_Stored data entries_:
/-- R26 and R117: no flag gates or feeds anything but the status byte that BRK pushes. Two Steps from states that differ only in P
end alike in everything else. -/
def Obligations.FlagsGateNothing : Prop :=
  ∀ (s : State) (p' : Byte), s.mem.wf = true →
    (∀ i : Instr, ∃ t t', exec i s = .next t ∧ exec i { s with p := p' } = .next t' ∧
      SameButStatus [stackAddr (s.sp - 2)] t t' ∧ (i ≠ .brk → SameButStatus [] t t')) ∧
    ∃ t t', step s = .next t ∧ step { s with p := p' } = .next t' ∧ SameButStatus [stackAddr (s.sp - 2)] t t'

/-- R92 and R114: a Step or Execute that faults has done nothing but move PC past the opcode (a Step) or nothing at all (an
Execute). PC after an unknown opcode is the spec's own decision D6 (assumption 13). -/
def Obligations.FaultsArePrecise : Prop :=
  ∀ (resumes : Bool) (s t : State) (f : EngineFault), s.run = .running → t.run = .faulted f →
    (stepWith resumes s = .next t → OnlyRunChanged { s with pc := s.pc + 1 } t) ∧
    ∀ c, executeWith resumes c s = .next t → OnlyRunChanged s t

/-! ### The host's interface -/

/-- R85: on a running engine, Execute of a handler form is that form's meaning, and LDA Immediate takes the low byte of its
operand. The port is the spec's own decision D2 (assumption 7). -/
def Obligations.ExecuteIsTheMeaning : Prop :=
  ∀ (operand : Word) (s : State), s.run = .running →
    execute (.lda operand .immediate) s = exec (.ldaImm (BitVec.ofNat 8 (operand.toNat % 256))) s ∧
    execute (.lda operand .zeroPage) s = exec (.ldaZeroPage operand) s ∧
    execute (.lda operand .zeroPageX) s = exec (.ldaZeroPageX operand) s ∧
    execute (.lda operand .zeroPageY) s = exec (.ldaZeroPageY operand) s ∧
    execute (.lda operand .absolute) s = exec (.ldaAbsolute operand) s ∧
    execute (.lda operand .absoluteX) s = exec (.ldaAbsoluteX operand) s ∧
    execute (.lda operand .absoluteY) s = exec (.ldaAbsoluteY operand) s ∧
    execute (.lda operand .indexedIndirect) s = exec (.ldaIndexedIndirect operand) s ∧
    execute (.lda operand .indirectIndexed) s = exec (.ldaIndirectIndexed operand) s ∧
    execute (.sta operand .zeroPage) s = exec (.staZeroPage operand) s ∧
    execute (.sta operand .absolute) s = exec (.staAbsolute operand) s ∧
    execute (.sta operand .absoluteX) s = exec (.staAbsoluteX operand) s ∧
    execute (.sta operand .absoluteY) s = exec (.staAbsoluteY operand) s ∧
    execute .tax s = exec .tax s ∧ execute .inx s = exec .inx s ∧ execute .brk s = exec .brk s

/-- R85 and R87: Execute moves PC only in BRK, and only BRK and an unaccepted mode change the run state (decision D2,
assumption 7). -/
def Obligations.ExecuteKeepsTheProgramCounter : Prop :=
  ∀ (resumes : Bool) (c : HandlerCall) (s t : State), executeWith resumes c s = .next t → c ≠ .brk →
    t.pc = s.pc ∧
    (t.run ≠ s.run → ∃ operand mode, c = .sta operand mode ∧ staAccepts mode = false ∧
      t.run = .faulted (.invalidAddressingMode .sta mode))

/-- R40 and R42: LoadImage copies an image that fits, byte i to origin + i, and changes nothing else; one that does not fit is
rejected whole, with its record. Rests on the spec's own decisions D9 and D10 (assumption 15). -/
def Obligations.LoadImageCopiesOrRejects : Prop :=
  ∀ (bytes : List Byte) (origin : Word) (s : State), s.mem.wf = true →
    (origin.toNat + bytes.length ≤ 65536 → ∃ t, loadImage bytes origin s = .next t ∧
      (∀ i (h : i < bytes.length), byteAt t (origin.toNat + i) = bytes[i]) ∧
      (∀ addr, addr < origin.toNat ∨ (origin.toNat + bytes.length ≤ addr ∧ addr < 65536) → byteAt t addr = byteAt s addr) ∧
      t.a = s.a ∧ t.x = s.x ∧ t.y = s.y ∧ t.sp = s.sp ∧ t.p = s.p ∧ t.pc = s.pc ∧ t.run = s.run) ∧
    (65536 < origin.toNat + bytes.length →
      loadImage bytes origin s = .fault (.imageOutOfRange origin bytes.length) ∧
      ∀ resumes, afterHostOp resumes (.loadImage bytes origin) s = s)

/-- R41 to R43: LoadProgram copies an image of at most 32,768 bytes to 0x8000, and after it points the reset vector there, over the
image where they meet; a longer one is rejected whole. Rests on the spec's own decision D9 (assumption 15). -/
def Obligations.LoadProgramPointsResetVector : Prop :=
  ∀ (bytes : List Byte) (s : State), s.mem.wf = true →
    (bytes.length ≤ 32768 → ∃ t, loadProgram bytes s = .next t ∧
      byteAt t 0xFFFC = 0x00#8 ∧ byteAt t 0xFFFD = 0x80#8 ∧
      (∀ i (h : i < bytes.length), i ≠ 0x7FFC → i ≠ 0x7FFD → byteAt t (0x8000 + i) = bytes[i]) ∧
      (∀ addr, addr < 0x8000 ∨ (0x8000 + bytes.length ≤ addr ∧ addr < 65536) → addr ≠ 0xFFFC → addr ≠ 0xFFFD →
        byteAt t addr = byteAt s addr) ∧
      t.a = s.a ∧ t.x = s.x ∧ t.y = s.y ∧ t.sp = s.sp ∧ t.p = s.p ∧ t.pc = s.pc ∧ t.run = s.run) ∧
    (32768 < bytes.length → loadProgram bytes s = .fault (.imageOutOfRange 0x8000#16 bytes.length) ∧
      ∀ resumes, afterHostOp resumes (.loadProgram bytes) s = s)

/-- R131: after LoadProgram and Reset the engine runs at 0x8000, where the program's first byte lies; LoadProgram alone leaves PC.
The boot order is the spec's own decision D26 (assumption 26). -/
def Obligations.BootStartsTheProgram : Prop :=
  ∀ (first : Byte) (rest : List Byte) (s t : State), s.mem.wf = true → loadProgram (first :: rest) s = .next t →
    t.pc = s.pc ∧ (resetCore t).pc = 0x8000#16 ∧ (resetCore t).run = .running ∧
    (resetCore t).mem.read8 (resetCore t).pc = first

/-- R123: Inspect reports the registers, each flag by its name and the run state, and Dump the bytes from its start address, which
wraps at 16 bits (decision D22, assumption 20). -/
def Obligations.InspectionReflectsTheState : Prop :=
  ∀ s : State,
    ((inspect s).a = s.a ∧ (inspect s).x = s.x ∧ (inspect s).y = s.y ∧ (inspect s).sp = s.sp ∧ (inspect s).pc = s.pc ∧
      (inspect s).p = s.p ∧ (inspect s).run = s.run) ∧
    ((inspect s).carry = s.p.getLsbD 0 ∧ (inspect s).zero = s.p.getLsbD 1 ∧ (inspect s).interruptDisable = s.p.getLsbD 2 ∧
      (inspect s).decimal = s.p.getLsbD 3 ∧ (inspect s).break_ = s.p.getLsbD 4 ∧ (inspect s).unused = s.p.getLsbD 5 ∧
      (inspect s).overflow = s.p.getLsbD 6 ∧ (inspect s).negative = s.p.getLsbD 7) ∧
    ∀ (start : Word) (length : Nat), (dump start length s).length = length ∧
      ∀ i, i < length → (dump start length s)[i]? = some (byteAt s ((start.toNat + i) % 65536))
end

_About this task_: Retype only this portion of the data above: the line containing "(65536 < origin.toNat + bytes.length →", the line containing "Byte) (s : State), s.mem.wf = true →", and all lines between them, exactly.

_Task answer_:
    (65536 < origin.toNat + bytes.length →
      loadImage bytes origin s = .fault (.imageOutOfRange origin bytes.length) ∧
      ∀ resumes, afterHostOp resumes (.loadImage bytes origin) s = s)

/-- R41 to R43: LoadProgram copies an image of at most 32,768 bytes to 0x8000, and after it points the reset vector there, over the
image where they meet; a longer one is rejected whole. Rests on the spec's own decision D9 (assumption 15). -/
def Obligations.LoadProgramPointsResetVector : Prop :=
  ∀ (bytes : List Byte) (s : State), s.mem.wf = true →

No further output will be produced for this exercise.